Novella 2000 ha svelato alcuni retroscena sul Festival di Sanremo 2015. O meglio, sul dietro le quinte. Mentre, davanti alle telecamere, tutti sembravano felici e sorridenti, dietro le quinte della trasmissione il clima era molto pesante. Le due vallette, Emma e Arisa, sono arrivate ai ferri corti, rifiutando ogni tipo di contatto e di duetto sul palco (ad eccezione degli omaggi a Pino Daniele e Mango nella prima serata).

Sembra che Arisa abbia chiesto il licenziamento della propria addetta stampa, Valeria Castelli, solo perchè, la stessa, in passato ha lavorato anche con Emma.
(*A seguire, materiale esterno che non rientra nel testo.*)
-- ==== Sys2Proof/Machine/Decision.lean ====
section
/-! DEFINITION. Decision.lean: the decision unit (chapter 7): normal, late and aborted decisions and the
handing on of a decision, with the command TAKT_DEADLINE_EXPIRY. -/

namespace Sys2Proof.Machine

/-- The summary of a panel (R133). -/
def Context.summary (x : Context) (d : Decision) : Summary :=
  { seq := x.seq, tag := x.tag, slot := x.slot, route := d.route, late := x.lateFlag
    aborted := x.abortedFlag, process := x.processFlag, alignFault := x.alignFault, counts := x.counts
    defective := x.defective, skippedPlacements := x.skippedPlacements, unverified := x.unverified
    lostLog := x.lostLog, timeToDecision := d.time - x.arrival }

/-- The counters of a decision (R136). -/
def DecisionUnit.count (d : Decision) (u : DecisionUnit) : DecisionUnit :=
  let u1 := match d.kind with
    | .normal => { u with normal := bump u.normal 1 }
    | .late => { u with late := bump u.late 1 }
    | .aborted => { u with aborted := bump u.aborted 1 }
  match d.route with
  | .pass => { u1 with pass := bump u1.pass 1 }
  | .rework => { u1 with rework := bump u1.rework 1 }
  | .review => { u1 with review := bump u1.review 1 }

/-- The repeat request of a decided panel (R135, R144). -/
def State.repeatRequest (s : State) (c : CtxId) : RepeatRequest :=
  { slot := (s.ctx c).slot, sites := s.sitesOf c, limit := s.headerOf c Header.repeatLimit
    seq := (s.ctx c).seq, failBits := (s.ctx c).failBits, passBits := (s.ctx c).passBits }

/-- The decision of a context as its flags and counts stand (R131). -/
def State.decisionOf (s : State) (c : CtxId) (kind : DecisionKind) (time : Nat) : Decision :=
  let causes := routeCauses (s.ctx c) (s.headerOf c Header.unmeasuredLimit)
  ⟨kind, chooseRoute kind causes, causes, time⟩

/-- The flow controller learns that a context is DECIDED: its takt timer is cancelled and it becomes
DECIDED; a removed context becomes FREE at once, and the release test and the other lines follow (R41). -/
def State.contextDecided (s : State) (c : CtxId) : State :=
  let s1 := s.modCtx c (fun x => { x with state := .decided, taktRunning := false })
  (if (s.ctx c).removed then s1.freeContext c else s1).driveLines

/-- A decision is made and handed on: summary record, PANEL_DECIDED notice, repeat request, counters,
report to the flow controller (R131, R132). -/
def State.makeDecision (s : State) (c : CtxId) (kind : DecisionKind) (time : Nat) : State :=
  let d := s.decisionOf c kind time
  let s1 := s.setDecision c (.decided d)
  let sum := (s1.ctx c).summary d
  let s2 := s1.logRecord c (.summary sum)
  let s3 := s2.raise (.panelDecided sum)
  let s4 := s3.modMonitor (Monitor.request (s.repeatRequest c))
  let s5 := s4.modDecision (DecisionUnit.count d)
  s5.contextDecided c

/-- The evaluator's report that a context has no UNSET entry left (R110, R125): a normal decision when
the context is in JUDGING, else the record becomes COMPLETE. -/
def State.reportComplete (s : State) (c : CtxId) : State :=
  if (s.ctx c).unset = 0 ∧ s.decision.records.get c = .waiting then
    if (s.ctx c).state = .judging then s.makeDecision c .normal s.now else s.setDecision c .complete
  else s

/-- A context enters JUDGING: SHIFT is tested (R34) and a COMPLETE record is decided normally (R125,
R126). -/
def State.enterJudging (s : State) (c : CtxId) : State :=
  let s1 := (s.modCtx c (fun x => { x with state := .judging })).driveLines
  if s1.decision.records.get c = .complete then s1.makeDecision c .normal s1.now else s1

/-- The record is WAITING or COMPLETE: its panel is not yet decided (R127, R129). -/
def DecisionRecord.isOpen : DecisionRecord → Bool
  | .waiting => true
  | .complete => true
  | _ => false

/-- A late decision (R127): the context's work is abandoned or dropped, its UNSET entries are filled
with LATE, and it is decided at its deadline. SCAN_STOP goes out only for a context in SCANNING. -/
def State.lateDecision (s : State) (c : CtxId) : State :=
  let s1 := s.modCtx c (fun x => { x with lateFlag := true })
  let s2 := s1.abandonAlignment c
  let s3 := if (s.ctx c).state = .scanning then s2.scanStop else s2
  let s4 := (s3.dropContext c).modCtx c (fun x => x.fill .late)
  s4.makeDecision c .late (s.ctx c).deadline

/-- A context is aborted (R37, R129): SCAN_STOP to every configured head, its work abandoned or dropped,
its UNSET entries filled with ABORTED, and the decision made at once. -/
def State.abortContext (s : State) (c : CtxId) : State :=
  if (s.decision.records.get c).isOpen then
    let s1 := (s.scanStop).modCtx c (fun x => { x with abortedFlag := true })
    let s2 := (s1.abandonAlignment c).dropContext c
    let s3 := s2.modCtx c (fun x => x.fill .aborted)
    s3.makeDecision c .aborted s.now
  else s

/-- The context is being measured: ALIGNING, ARMING or SCANNING (R37, R40). -/
def Context.measuring (x : Context) : Bool :=
  x.state == .aligning || x.state == .arming || x.state == .scanning

/-- TAKT_DEADLINE_EXPIRY (R32, R127). The expiry happens only while the context's takt timer runs and
its record is WAITING or COMPLETE; otherwise nothing expires (assumption log 2 and 3). -/
def execTaktDeadlineExpiry (ctx : CtxId) (s : State) : Result :=
  if (s.ctx ctx).taktRunning && (s.decision.records.get ctx).isOpen then
    .next (s.lateDecision ctx).pump
  else .next s

end Sys2Proof.Machine
end

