-- ==== Sys2Proof/Machine/Reset.lean ====
section
/-! DEFINITION. Reset.lean: the station reset (R181) as each block carries out its part, and the cold
reset (R42, R182). -/

namespace Sys2Proof.Machine

/-- The flow controller's part of a station reset (R42). -/
def Flow.stationReset (pins : Pins) (w : Flow) : Flow :=
  { w with
    station := .idle, queue := [], ctxs := Pair.all Context.freed, exitTimer := none
    entryEnable := false, shift := false, release := false, route := .review
    untrackedMeasure := pins.measureOcc, untrackedExit := pins.exitOcc }

/-- The program library's part: a load in progress is discarded and every pin count becomes 0 (R2,
R18). -/
def Slot.stationReset (k : Slot) : Slot :=
  if k.state = .loading ∨ k.state = .validating then Slot.emptied else { k with pins := 0 }

/-- The alignment unit's part (R61). -/
def Align.stationReset (a : Align) : Align :=
  { Align.initial with nextNumber := a.nextNumber, locateTimeouts := a.locateTimeouts }

/-- A head port's part: a configured head is sent one SCAN_STOP and is then queried (R64, R79, R81). -/
def Port.stationReset (configured : Bool) (expiry : Nat) (p : Port) : Port :=
  let p1 := { (if configured then p.send .scanStop else p) with
    queryTimer := none, scan := .idle, startTimer := none, tileTimer := none, record := none
    pools := Pair.all TilePool.empty, header := none, intake := []
    course := p.course.map Course.stopped }
  if configured then { p1 with link := .unknown }.query expiry else p1

/-- The window engine's part: every accumulator is FREE and the counters are kept (R102). -/
def Engine.stationReset (e : Engine) : Engine := { e.toIdle with pool := [] }

/-- The evaluator's part: an evaluation in progress ends without completion (R123). -/
def Evaluator.stationReset (v : Evaluator) : Evaluator := { v with queue := [], current := none }

/-- The process monitor's part (R153). -/
def Monitor.stationReset (m : Monitor) : Monitor :=
  { m with requests := [], work := none, changes := [], overwrites := 0 }

/-- The defect log's part (R163). -/
def DefectLog.stationReset (g : DefectLog) : DefectLog :=
  { g with segments := Quad.all Segment.empty, writePos := 0, overflow := Pair.all false }

/-- The parts of every block but the link controller; they touch different blocks, so their order does
not matter (R181). -/
def State.resetBlocks (s : State) : State :=
  { s with
    flow := s.flow.stationReset s.pins
    slots := s.slots.mapIdx (fun _ => Slot.stationReset)
    align := s.align.stationReset
    ports := s.ports.mapIdx (fun p x =>
      x.stationReset (s.configured p) (s.after StationConfig.locateTimeout))
    arbiter := Arbiter.initial
    engine := s.engine.stationReset
    evaluator := s.evaluator.stationReset
    decision := { s.decision with records := Pair.all .absent }
    monitor := s.monitor.stationReset
    log := s.log.stationReset }

/-- The number of contexts that are not FREE. -/
def Flow.occupied (w : Flow) : Nat :=
  (if w.ctxs.p0.state = .free then 0 else 1) + (if w.ctxs.p1.state = .free then 0 else 1)

/-- RESET_STATION (R42, R181): the request stays in service until the last part has completed
(assumption log 12). -/
def State.serveResetStation (s : State) : State :=
  if s.offline then s.refuse .badState
  else s.resetBlocks.modLink (fun l => { l with resetCount := some s.flow.occupied })

/-- STATION_RESET_COMPLETE (R181): the notices not yet begun are lost and the reply is formed. With no
reset in progress there is nothing to complete (assumption log 3). -/
def execStationResetComplete (s : State) : Result :=
  match s.link.resetCount with
  | none => .next s
  | some n =>
    .next ((s.modLink (fun l => { l with notices := [], pending := [], resetCount := none })).reply .ok
      [byteOf n]).pump

/-- COLD_RESET (R42, R182): every block returns to its initial state; the input lines keep their levels,
the time begins again at 0, and the commands that wait outside are the sender's. -/
def execColdReset (s : State) : Result :=
  .next { State.reset with
    pins := s.pins
    flow := Flow.afterColdReset s.pins.measureOcc s.pins.exitOcc s.pins.stop
    pending := s.pending }

end Sys2Proof.Machine
end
Mantenendo un buon rapporto con la cantante. 

Carlo Conti, sempre secondo quanto riportato da Novella 2000, è rimasto delusissimo dal comportamento delle due. Arrivando, quasi all'esasperazione. Un altro problema, per lo stesso Conti, è stata Rocio Muzon Morales: l'altra valletta (bella) la quale non faceva che piangere emozionandosi praticamente per ogni cosa.

Un Festival di Sanremo da dimenticare. Almeno dietro le quinte.


----------



## Underhill84 (20 Febbraio 2015)

eh perchè davanti è stato un successone... canzoni di una bruttezza epica... uno dei peggiori san remo di sempre


----------